▶ _TO DO_:
Every line of the records below from the line with "let u := outcome (exec (.stayClose q) a)" up to and including the line with "let out : Place" must be reproduced exactly, and no line outside that range.

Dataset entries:

/-- R173 to R176, R178, R180: CLASSIFY_FRAME takes the oldest frame of the classifier queue while its three conditions
hold, and consumes it, forwards it, or both; in STARTING and BYPASS a unit frame or a broadcast consumed is answered,
the broadcast being forwarded as well, and a covered ROOM frame is answered in STARTING and forwarded in BYPASS. R176,
R178: a room is covered where an enabled window's run, no further than drop 32, takes it in; the lowest such window
gives the place; a conflict is a door record there of another room, and is refused MAP_CONFLICT with the window and
that room. A consumed frame is held as the request in progress until its own row runs (log 5); nothing changes where
the conditions do not hold (log 7); the room bytes of a frame to a unit number stand in its NO_ROUTE as they came, 0 or
not (log 66). -/
def Obligations.FramesAreClassified : Prop :=
  (∀ (s : State) (f : TrunkFrame) (fs : List TrunkFrame), s.due = [] → s.trunk.classifier = f :: fs →
    s.trunk.downlink.length < 8 ∨ s.trunk.downLink = false → s.request = none → s.trunk.completions.length < 8 →
    s.trunk.waitingCompletions = [] →
    let s1 : State := { s with trunk := { s.trunk with classifier := fs } }
    let q (form : DestForm) : Request := ⟨form, f.source, f.tag, f.payload⟩
    let elsewhere := f.dest ≠ 0#8 ∧ ((f.dest = 255#8 ∧ (s.status = .bypass ∨ s.covered f.room = false)) ∨
      (f.dest ≠ 255#8 ∧ f.dest.toNat ≠ s.trunk.unitNumber))
    let here := f.dest ≠ 0#8 ∧ f.dest ≠ 255#8 ∧ f.dest.toNat = s.trunk.unitNumber
    (elsewhere → s.trunk.downLink = true →
      exec .classifyFrame s = .next { s1 with trunk := { s1.trunk with downlink := s.trunk.downlink ++ [f] } }) ∧
    (elsewhere → s.trunk.downLink = false →
      exec .classifyFrame s = .next (s1.buildCompletion ⟨f.tag, f.kind, .noRoute, [f.dest] ++ le 2 f.room, []⟩)) ∧
    (here → s.Serving → exec .classifyFrame s = .next { s1 with request := some ⟨f.kind, q .unit⟩ }) ∧
    (here → s.status = .starting →
      exec .classifyFrame s = .next (s1.buildCompletion ⟨f.tag, f.kind, .refused .notReady, [], []⟩)) ∧
    (here → s.status = .bypass → exec .classifyFrame s =
      .next (s1.buildCompletion ⟨f.tag, f.kind, .refused .bypass, [byte (s.bypassStage.getD 0)], []⟩)) ∧
    (f.dest = 0#8 → s.Serving → exec .classifyFrame s = .next { s1 with
      trunk := { s1.trunk with downlink := if s.trunk.downLink then s.trunk.downlink ++ [f] else s.trunk.downlink }
      request := some ⟨f.kind, q .broadcast⟩ }) ∧
    (f.dest = 0#8 → s.status = .starting ∨ s.status = .bypass → exec .classifyFrame s =
      .next ({ s1 with trunk := { s1.trunk with
          downlink := if s.trunk.downLink then s.trunk.downlink ++ [f] else s.trunk.downlink } }.buildCompletion
        (if s.status = UnitStatus.starting then ⟨f.tag, f.kind, .refused .notReady, [], []⟩
         else ⟨f.tag, f.kind, .refused .bypass, [byte (s.bypassStage.getD 0)], []⟩))) ∧
    (f.dest = 255#8 → s.status = .starting → s.covered f.room = true →
      exec .classifyFrame s = .next (s1.buildCompletion ⟨f.tag, f.kind, .refused .notReady, [], []⟩)) ∧
    (f.dest = 255#8 → s.Serving → s.covered f.room = true → s.mapConflict (.room f.room) = none →
      exec .classifyFrame s = .next { s1 with request := some ⟨f.kind, q (.room f.room)⟩ }) ∧
    (∀ x, f.dest = 255#8 → s.Serving → s.covered f.room = true → s.mapConflict (.room f.room) = some x →
      exec .classifyFrame s =
        .next (s1.buildCompletion ⟨f.tag, f.kind, .refused .mapConflict, [byte x.1] ++ le 2 x.2, []⟩))) ∧
  (∀ (s : State) (r : Nat), s.Canonical →
    let covers (n : Nat) : Prop := let w := s.window n
      w.enabled = true ∧ w.base ≤ r ∧ r < w.base + w.count ∧ w.first + (r - w.base) ≤ 32
    (s.covered r = true ↔ ∃ n, covers n) ∧
    (∀ n p, s.translate r = some (n, p) ↔ covers n ∧ (∀ m, m < n → ¬covers m) ∧
      p = placeOf (s.window n).seg ((s.window n).first + (r - (s.window n).base))) ∧
    (∀ n x, s.mapConflict (.room r) = some (n, x) ↔
      ∃ p, s.translate r = some (n, p) ∧ (s.place p).door.room? = some x ∧ x ≠ r) ∧
    s.mapConflict .unit = none ∧ s.mapConflict .broadcast = none) ∧
  ∀ s : State, s.due = [] →
    (s.trunk.classifier = [] ∨ (8 ≤ s.trunk.downlink.length ∧ s.trunk.downLink = true) ∨ s.request ≠ none ∨
      8 ≤ s.trunk.completions.length ∨ s.trunk.waitingCompletions ≠ []) →
    exec .classifyFrame s = .next s
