/-! ## setPlace -/

@[simp] theorem State.setPlace_clock (s : State) (p : Nat) (pl : Place) : (s.setPlace p pl).clock = s.clock := rfl
@[simp] theorem State.setPlace_creds (s : State) (p : Nat) (pl : Place) : (s.setPlace p pl).creds = s.creds := rfl
@[simp] theorem State.setPlace_rooms (s : State) (p : Nat) (pl : Place) : (s.setPlace p pl).rooms = s.rooms := rfl
@[simp] theorem State.setPlace_schedules (s : State) (p : Nat) (pl : Place) :
    (s.setPlace p pl).schedules = s.schedules := rfl
@[simp] theorem State.setPlace_zones (s : State) (p : Nat) (pl : Place) : (s.setPlace p pl).zones = s.zones := rfl
@[simp] theorem State.setPlace_places (s : State) (p : Nat) (pl : Place) :
    (s.setPlace p pl).places = Tab.put Place.reset s.places p pl := rfl
@[simp] theorem State.setPlace_segs (s : State) (p : Nat) (pl : Place) : (s.setPlace p pl).segs = s.segs := rfl
@[simp] theorem State.setPlace_revocations (s : State) (p : Nat) (pl : Place) :
    (s.setPlace p pl).revocations = s.revocations := rfl
@[simp] theorem State.setPlace_stays (s : State) (p : Nat) (pl : Place) : (s.setPlace p pl).stays = s.stays := rfl
@[simp] theorem State.setPlace_prices (s : State) (p : Nat) (pl : Place) : (s.setPlace p pl).prices = s.prices := rfl
@[simp] theorem State.setPlace_pendingCharges (s : State) (p : Nat) (pl : Place) :
    (s.setPlace p pl).pendingCharges = s.pendingCharges := rfl
@[simp] theorem State.setPlace_windows (s : State) (p : Nat) (pl : Place) : (s.setPlace p pl).windows = s.windows := rfl
@[simp] theorem State.setPlace_policy (s : State) (p : Nat) (pl : Place) : (s.setPlace p pl).policy = s.policy := rfl
@[simp] theorem State.setPlace_journal (s : State) (p : Nat) (pl : Place) : (s.setPlace p pl).journal = s.journal := rfl
@[simp] theorem State.setPlace_trunk (s : State) (p : Nat) (pl : Place) : (s.setPlace p pl).trunk = s.trunk := rfl
@[simp] theorem State.setPlace_request (s : State) (p : Nat) (pl : Place) : (s.setPlace p pl).request = s.request := rfl
@[simp] theorem State.setPlace_faults (s : State) (p : Nat) (pl : Place) : (s.setPlace p pl).faults = s.faults := rfl
@[simp] theorem State.setPlace_alarm (s : State) (p : Nat) (pl : Place) : (s.setPlace p pl).alarm = s.alarm := rfl
@[simp] theorem State.setPlace_status (s : State) (p : Nat) (pl : Place) : (s.setPlace p pl).status = s.status := rfl
@[simp] theorem State.setPlace_bypassStage (s : State) (p : Nat) (pl : Place) :
    (s.setPlace p pl).bypassStage = s.bypassStage := rfl
@[simp] theorem State.setPlace_startRecord (s : State) (p : Nat) (pl : Place) :
    (s.setPlace p pl).startRecord = s.startRecord := rfl
@[simp] theorem State.setPlace_notes (s : State) (p : Nat) (pl : Place) : (s.setPlace p pl).notes = s.notes := rfl
@[simp] theorem State.setPlace_firstAttempt (s : State) (p : Nat) (pl : Place) :
    (s.setPlace p pl).firstAttempt = s.firstAttempt := rfl
@[simp] theorem State.setPlace_dirty (s : State) (p : Nat) (pl : Place) : (s.setPlace p pl).dirty = s.dirty := rfl
@[simp] theorem State.setPlace_writer (s : State) (p : Nat) (pl : Place) : (s.setPlace p pl).writer = s.writer := rfl
@[simp] theorem State.setPlace_store (s : State) (p : Nat) (pl : Place) : (s.setPlace p pl).store = s.store := rfl
@[simp] theorem State.setPlace_due (s : State) (p : Nat) (pl : Place) : (s.setPlace p pl).due = s.due := rfl
@[simp] theorem State.setPlace_pending (s : State) (p : Nat) (pl : Place) : (s.setPlace p pl).pending = s.pending := rfl

/-! ## modPlace -/

@[simp] theorem State.modPlace_clock (s : State) (p : Nat) (f : Place → Place) : (s.modPlace p f).clock = s.clock := rfl
@[simp] theorem State.modPlace_creds (s : State) (p : Nat) (f : Place → Place) : (s.modPlace p f).creds = s.creds := rfl
@[simp] theorem State.modPlace_rooms (s : State) (p : Nat) (f : Place → Place) : (s.modPlace p f).rooms = s.rooms := rfl
@[simp] theorem State.modPlace_schedules (s : State) (p : Nat) (f : Place → Place) :
    (s.modPlace p f).schedules = s.schedules := rfl
@[simp] theorem State.modPlace_zones (s : State) (p : Nat) (f : Place → Place) : (s.modPlace p f).zones = s.zones := rfl
@[simp] theorem State.modPlace_places (s : State) (p : Nat) (f : Place → Place) :
    (s.modPlace p f).places = Tab.put Place.reset s.places p (f (s.place p)) := rfl
@[simp] theorem State.modPlace_segs (s : State) (p : Nat) (f : Place → Place) : (s.modPlace p f).segs = s.segs := rfl
@[simp] theorem State.modPlace_revocations (s : State) (p : Nat) (f : Place → Place) :
    (s.modPlace p f).revocations = s.revocations := rfl
@[simp] theorem State.modPlace_stays (s : State) (p : Nat) (f : Place → Place) : (s.modPlace p f).stays = s.stays := rfl
@[simp] theorem State.modPlace_prices (s : State) (p : Nat) (f : Place → Place) :
    (s.modPlace p f).prices = s.prices := rfl
@[simp] theorem State.modPlace_pendingCharges (s : State) (p : Nat) (f : Place → Place) :
    (s.modPlace p f).pendingCharges = s.pendingCharges := rfl
@[simp] theorem State.modPlace_windows (s : State) (p : Nat) (f : Place → Place) :
    (s.modPlace p f).windows = s.windows := rfl
@[simp] theorem State.modPlace_policy (s : State) (p : Nat) (f : Place → Place) :
    (s.modPlace p f).policy = s.policy := rfl
@[simp] theorem State.modPlace_journal (s : State) (p : Nat) (f : Place → Place) :
    (s.modPlace p f).journal = s.journal := rfl
@[simp] theorem State.modPlace_trunk (s : State) (p : Nat) (f : Place → Place) : (s.modPlace p f).trunk = s.trunk := rfl
@[simp] theorem State.modPlace_request (s : State) (p : Nat) (f : Place → Place) :
    (s.modPlace p f).request = s.request := rfl
@[simp] theorem State.modPlace_faults (s : State) (p : Nat) (f : Place → Place) :
    (s.modPlace p f).faults = s.faults := rfl
@[simp] theorem State.modPlace_alarm (s : State) (p : Nat) (f : Place → Place) : (s.modPlace p f).alarm = s.alarm := rfl
@[simp] theorem State.modPlace_status (s : State) (p : Nat) (f : Place → Place) :
    (s.modPlace p f).status = s.status := rfl
@[simp] theorem State.modPlace_bypassStage (s : State) (p : Nat) (f : Place → Place) :
    (s.modPlace p f).bypassStage = s.bypassStage := rfl
@[simp] theorem State.modPlace_startRecord (s : State) (p : Nat) (f : Place → Place) :
    (s.modPlace p f).startRecord = s.startRecord := rfl
@[simp] theorem State.modPlace_notes (s : State) (p : Nat) (f : Place → Place) : (s.modPlace p f).notes = s.notes := rfl
@[simp] theorem State.modPlace_firstAttempt (s : State) (p : Nat) (f : Place → Place) :
    (s.modPlace p f).firstAttempt = s.firstAttempt := rfl
@[simp] theorem State.modPlace_dirty (s : State) (p : Nat) (f : Place → Place) : (s.modPlace p f).dirty = s.dirty := rfl
@[simp] theorem State.modPlace_writer (s : State) (p : Nat) (f : Place → Place) :
    (s.modPlace p f).writer = s.writer := rfl
@[simp] theorem State.modPlace_store (s : State) (p : Nat) (f : Place → Place) : (s.modPlace p f).store = s.store := rfl
@[simp] theorem State.modPlace_due (s : State) (p : Nat) (f : Place → Place) : (s.modPlace p f).due = s.due := rfl
@[simp] theorem State.modPlace_pending (s : State) (p : Nat) (f : Place → Place) :
    (s.modPlace p f).pending = s.pending := rfl
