/-- R140, R141, R60: an accepted lid at a MINIBAR, with a window, without, closing a restock session, and as a first one. -/
theorem test_witness_DoorTimerRows_lid :
    let s (pl : Place) : State := { barred with places := [(0, lock), (127, pl)] }
    let up : Cond := ⟨true, false, false⟩
    let down : Cond := ⟨false, false, false⟩
    let a := s { bar with doorState := .unlocked, unlockLeft := 5, window := some ⟨.guest, 7⟩ }
    let c := s { bar with accepted := some up, doorState := .openGranted, session := some ⟨.restock, some 9, [0, 11]⟩ }
    let d := s { bar with accepted := none, doorState := .unknown }
    (a.Canonical ∧ (a.place 127).door.isMinibar = true ∧ (a.place 127).accepted = some down ∧
      ((a.acceptCond 127 up).place 127).session = some ⟨.guest, some 7, []⟩ ∧
      ((a.acceptCond 127 up).place 127).window = none) ∧
    ((s bar).Canonical ∧ ((s bar).place 127).doorState = .secure ∧
      (((s bar).acceptCond 127 up).place 127).session = some ⟨.forced, none, []⟩) ∧
    (c.Canonical ∧ (c.place 127).session = some ⟨.restock, some 9, [0, 11]⟩ ∧ c.journal.storable = true ∧
      ((c.acceptCond 127 down).place 127).session = none ∧
      (c.acceptCond 127 down).journal.ring.map Record.detail = [[2, 0, 12, 0]]) ∧
    (d.Canonical ∧ (d.place 127).accepted = none ∧ (d.place 127).doorState = .unknown ∧
      ((d.acceptCond 127 up).place 127).session = some ⟨.forced, none, []⟩) :=
  ⟨⟨canon _ (by decide), by decide⟩, ⟨canon _ (by decide), by decide⟩, ⟨canon _ (by decide), by decide⟩,
    ⟨canon _ (by decide), by decide⟩⟩

/-- R146: a restock movement at a PENDING compartment, for a stay below the top, past it and held by no entry, and at a
compartment that is not PENDING. -/
theorem test_witness_RemovalsAndCharges_restock :
    let y : Charge := ⟨1, 11, 5, some 7, .guest, 1375, 3⟩
    let s (st : CompState) (total : Nat) : State := { barred with
      places := [(0, lock), (1, { bar with
        comps := List.replicate 12 ⟨1, st, 1⟩, session := some ⟨.restock, some 9, [0]⟩ })]
      stays := [(0, ⟨5, 101, true, 10, none, 60, 100, total, false⟩)], pendingCharges := [y] }
    let gone : State := { s .pending 0 with stays := [] }
    ((s .pending 0).Canonical ∧ ((s .pending 0).place 1).session = some ⟨.restock, some 9, [0]⟩ ∧
      11 < ((s .pending 0).place 1).comps.length ∧ ((s .pending 0).comp 1 11).state = .pending ∧
      (s .pending 0).pendingCharges.filter (State.isCharge 1 11) = [y] ∧ (s .pending 0).journal.storable = true ∧
      ((s .pending 0).compartmentEvent 1 11 false).stays = [(0, ⟨5, 101, true, 10, none, 60, 100, 1375, false⟩)] ∧
      (((s .pending 0).compartmentEvent 1 11 false).comp 1 11).state = .stocked) ∧
    (((s .pending top24).findStay 5).map (fun e => (e.1, e.2.total)) = some (0, top24) ∧ top24 < top24 + y.amount) ∧
    (gone.Canonical ∧ gone.findStay y.stay = none) ∧ ((s .faulty 0).comp 1 11).state ≠ .pending :=
  ⟨⟨canon _ (by decide), by decide +kernel⟩, by decide +kernel, ⟨canon _ (by decide), by decide⟩, by decide⟩

/-- R130: STAY CLOSE of an OPEN stay with charges, past the top, in a room that a door names and in one that none does. -/
theorem test_witness_StaysRun_close :
    let x (c amount : Nat) : Charge := ⟨1, c, 5, none, .guest, amount, 3⟩
    let s (places : List (Nat × Place)) : State := { barred with
      places := places, pendingCharges := [x 0 1375, ⟨1, 1, 6, none, .guest, 7, 3⟩, x 11 16777215] }
    let q := plain (le 2 5 ++ le 2 101)
    let a := s [(0, lock), (1, { bar with comps := List.replicate 12 ⟨1, .pending, 1⟩ })]
    let u := outcome (exec (.stayClose q) a)
    (a.Takes 0x07 q ∧ a.Canonical ∧
      a.findStay 5 = some (0, ⟨5, 101, true, 10, none, 60, 100, 0, false⟩) ∧ (a.comp 1 11).state = .pending ∧
      a.roomNamed 101 = true ∧ (s []).roomNamed 101 = false ∧
      a.findRoom 101 = some (0, ⟨101, 1, some 5, some 0, none⟩)) ∧
    (u.journal.storable = true ∧ u.stays.head? = some (0, ⟨5, 101, false, 10, some 20, 60, 100, 16777215, true⟩) ∧
      u.rooms = [(0, ⟨101, 1, none, some 0, none⟩)] ∧ (outcome (exec (.stayClose q) (s []))).rooms = [] ∧
      (u.journal.ring.getLast?).map Record.kind = some .stayClosed ∧ u.pendingCharges.length = 1) :=
  ⟨⟨takes _ _ _ (by decide), canon _ (by decide), by decide⟩, by decide +kernel⟩

/-- R36 to R38: LOAD ZONES brings zone 0 into RELEASED over an unsent SECURE, and zone 1 out of it over an unsent HOLD_OPEN. -/
theorem test_witness_SettingsAreLoaded_zones :
    let into : Place := { lock with mark := .secureQueued, waiting := [⟨.secure, 0⟩] }
    let out : Place := { lock with door := .roomDoor 102 1 5 20, mark := .holdQueued, waiting := [⟨.holdOpen, 0⟩] }
    let s : State := { hotel with zones := [(1, .released)], places := [(0, into), (127, out)] }
    let q := plain [3, 0, 0, 2, 0, 2, 0]
    let u := outcome (exec (.loadZones q) s)
    (s.Takes 0x01 q ∧ s.Canonical ∧
      readLoad .zones readZone (fun _ f => checkZone f) q.payload = .ok [(0, .released), (1, .normal)]) ∧
    ((s.place 0).door.isLocked = true ∧ (s.place 0).door.zone? = some 0 ∧ s.zone 0 ≠ .released ∧
      (s.place 127).door.zone? = some 1 ∧ s.zone 1 = .released) ∧
    ((u.place 0).mark = .holdQueued ∧ (u.place 127).mark = .secureQueued ∧
      (u.place 0).waiting.map QEntry.cmd = [.holdOpen] ∧ (u.place 127).waiting.map QEntry.cmd = [.secure]) :=
  ⟨⟨takes _ _ _ (by decide), canon _ (by decide), rfl⟩, by decide, by decide +kernel⟩

/-- R105, R73, R62: an echo with the departed command's bit and with the other value, a note settled already, a departed
BACKLOG_NEXT, and a confirmed BACKLOG_NEXT that brings the next. -/
theorem test_witness_Confirmations_echo :
    let r (echo : Bool) (ev : LineEvent) : Response := ⟨1, echo, 8#8, ev⟩
    let s (d : Departed) : State := { hotel with places := [(0, { lock with
      uncertain := true, departed := some d, directory := [⟨0, 0, .adding .doubtful⟩] })] }
    let d : Departed := ⟨.cacheAdd 0 7 0, true, false⟩
    let state (t : State) : List DirState := (t.place 0).directory.map DirEntry.state
    let b : QEntry := ⟨.backlogNext, 0⟩
    let e : Exchange := ⟨1, .normal, true, some b, false⟩
    let c : State := { hotel with places := [(0, { lock with backlog := true, delivery := some b })] }
    ((s d).Canonical ∧ ((s d).place 0).departed = some d ∧
      state ((s d).settleDeparted 0 (r true .none)) = [.held] ∧
      state ((s d).settleDeparted 0 (r false .none)) = [.adding .queued]) ∧
    (({ d with settled := true } : Departed).settled = true ∧ (hotel.place 0).departed = none) ∧
    (((s ⟨.backlogNext, true, false⟩).place 0).departed = some ⟨.backlogNext, true, false⟩ ∧
      (r true .backlogEnd).echo = true ∧ (⟨1, .normal, true, none, true⟩ : Exchange).resync = true) ∧
    (e.carried = some b ∧ (c.place 0).delivery = some b ∧ State.expects b.cmd .backlogEnd = true ∧
      ((c.takeAnswer 0 e (r true .backlogEnd)).place 0).waiting.map QEntry.cmd = [.backlogNext] ∧
      ((c.takeAnswer 0 e (r true .backlogEnd)).place 0).delivery = none) :=
  ⟨⟨canon _ (by decide), by decide +kernel⟩, by decide, by decide, by decide +kernel⟩

/-- R62, R77: a BACKLOG_NEXT that found the queue full waits for the next response, though this one frees a place. -/
theorem test_backlog_next_waits_for_the_next_response :
    let q (n : Nat) : QEntry := ⟨.remoteUnlock 5, n⟩
    let e : Exchange := ⟨1, .normal, true, some (q 0), false⟩
    let s : State := { hotel with places := [(0, { lock with delivery := some (q 0), waiting := [q 1, q 2, q 3] })] }
    let t := s.dropResponse 0 e ⟨1, true, 8#8, .done⟩
    (t.place 0).backlog = true ∧ (t.place 0).waiting.map QEntry.cmd = List.replicate 3 (.remoteUnlock 5) := by decide +kernel

/-- R109, R111: a drop that leaves with no reload of its own under way starts none and resumes none. -/
theorem test_witness_OffersAndEvictions_leave :
    let x : Segment := { inService with line := .testing, served := 32, requests := [1, 5, 9] }
    let idle : State := { hotel with segs := [(0, x)] }
    let other : State := { hotel with segs := [(0, { x with terminal := false, index := 7 })] }
    let own : State := { hotel with segs := [(0, { x with terminal := false, served := 1 })] }
    ((idle.seg (segOf 0)).terminal = true ∧ ((idle.leaveCache 0).seg 0) = { x with requests := [5, 9] }) ∧
    ((other.seg (segOf 0)).served ≠ dropOf 0 ∧
      ((other.leaveCache 0).seg 0) = { x with terminal := false, index := 7, requests := [5, 9] }) ∧
    ((own.leaveCache 0).seg 0).served ≠ 1 := by decide +kernel

/-! ## Witnesses: charges in a list, evaluations step by step, maps, block contents, parts of start-up -/

/-- Charges of two stays at one minibar, listed out of order; the others of its compartments are STOCKED. -/
def owing : State :=
  let comps : List Compartment := (List.replicate 4 ⟨1, .pending, 1⟩ ++ List.replicate 8 ⟨1, .stocked, 0⟩)
  { barred with
    places := [(0, lock), (1, { bar with comps := comps })]
    stays := [(0, ⟨5, 101, true, 10, none, 60, 100, 16777000, false⟩), (1, ⟨6, 102, false, 1, some 9, 9, 100, 30, false⟩)]
    pendingCharges := [⟨1, 2, 5, some 7, .guest, 1375, 0⟩, ⟨1, 3, 9, some 7, .guest, 5, 4⟩, ⟨1, 0, 6, none, .forced, 7, 0⟩,
      ⟨1, 1, 9, none, .guest, 9, 0⟩] }

theorem owing_comp (p c : Nat) : (owing.comp p c).state = .pending → p = 1 ∧ c < 4 := by
  intro h
  by_cases h1 : p = 1
  · refine ⟨h1, ?_⟩
    subst h1
    by_cases h2 : c < 12
    · have all : ∀ d < 12, (owing.comp 1 d).state = .pending → d < 4 := by decide
      exact all c h2 h
    · have l : (owing.place 1).comps.length = 12 := by decide
      rw [State.comp, List.getElem?_eq_none (by omega)] at h
      cases h
  · have e : owing.place p = if 0 = p then lock else Place.reset := by
      have : ¬1 = p := fun e => h1 e.symm
      simp [State.place, Tab.read, Tab.look, owing, this, eq_comm]
      split <;> rfl
    rw [State.comp, e] at h
    split at h <;> cases h

theorem owing_matches : owing.ChargesMatch := by
  refine ⟨by decide, fun p c h => ?_⟩
  obtain ⟨rfl, hc⟩ := owing_comp p c h
  refine ⟨by decide, ?_⟩
  have all : ∀ d < 4, ∃ x ∈ owing.pendingCharges, owing.pendingCharges.filter (State.isCharge 1 d) = [x] := by decide
  obtain ⟨x, -, hx⟩ := all c hc
  exact ⟨x, hx⟩

/-- R147: a list that names PENDING compartments alone, each of them once. -/
theorem test_witness_TablesStayCanonical_charges : owing.Canonical ∧ owing.CompsBounded ∧ owing.ChargesMatch :=
  ⟨canon _ (by decide), by decide, owing_matches⟩

/-- R148: the entry named stands behind two, of which one is at 0; the stay of the first passes the top. -/
theorem test_witness_GraceExpiryCommits_list :
    let x : Charge := ⟨1, 0, 6, none, .forced, 7, 0⟩
    let pre : List Charge := [⟨1, 2, 5, some 7, .guest, 1375, 0⟩, ⟨1, 3, 9, some 7, .guest, 5, 4⟩]
    let post : List Charge := [⟨1, 1, 9, none, .guest, 9, 0⟩]
    let t := outcome (exec (.graceExpiry 1 0) owing)
    (Due.minuteAdvance ∉ owing.due ∧ owing.pendingCharges = pre ++ x :: post ∧ x.place = 1 ∧ x.compartment = 0 ∧
      x.left = 0) ∧ owing.Canonical ∧ owing.ChargesMatch ∧
    (t.pendingCharges = [⟨1, 3, 9, some 7, .guest, 5, 4⟩, ⟨1, 1, 9, none, .guest, 9, 0⟩] ∧
      t.stays.map (fun e => e.2.total) = [16777215, 37] ∧ (t.fault .folioSaturated).set = true ∧
      t.journal.storable = true ∧ t.journal.ring.map (fun r => (r.kind, r.card)) =
        [(.minibarCharge, some 7), (.minibarCharge, none)] ∧
      ((t.comp 1 2).state, (t.comp 1 0).state, (t.comp 1 1).state) = (.empty, .empty, .pending)) :=
  ⟨by decide, canon _ (by decide), owing_matches, by decide +kernel⟩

▶ _YOUR RESPONSE_:
    let u := outcome (exec (.stayClose q) a)
    (a.Takes 0x07 q ∧ a.Canonical ∧
      a.findStay 5 = some (0, ⟨5, 101, true, 10, none, 60, 100, 0, false⟩) ∧ (a.comp 1 11).state = .pending ∧
      a.roomNamed 101 = true ∧ (s []).roomNamed 101 = false ∧
      a.findRoom 101 = some (0, ⟨101, 1, some 5, some 0, none⟩)) ∧
    (u.journal.storable = true ∧ u.stays.head? = some (0, ⟨5, 101, false, 10, some 20, 60, 100, 16777215, true⟩) ∧
      u.rooms = [(0, ⟨101, 1, none, some 0, none⟩)] ∧ (outcome (exec (.stayClose q) (s []))).rooms = [] ∧
      (u.journal.ring.getLast?).map Record.kind = some .stayClosed ∧ u.pendingCharges.length = 1) :=
  ⟨⟨takes _ _ _ (by decide), canon _ (by decide), by decide⟩, by decide +kernel⟩

/-- R36 to R38: LOAD ZONES brings zone 0 into RELEASED over an unsent SECURE, and zone 1 out of it over an unsent HOLD_OPEN. -/
theorem test_witness_SettingsAreLoaded_zones :
    let into : Place := { lock with mark := .secureQueued, waiting := [⟨.secure, 0⟩] }
    let out : Place := { lock with door := .roomDoor 102 1 5 20, mark := .holdQueued, waiting := [⟨.holdOpen, 0⟩] }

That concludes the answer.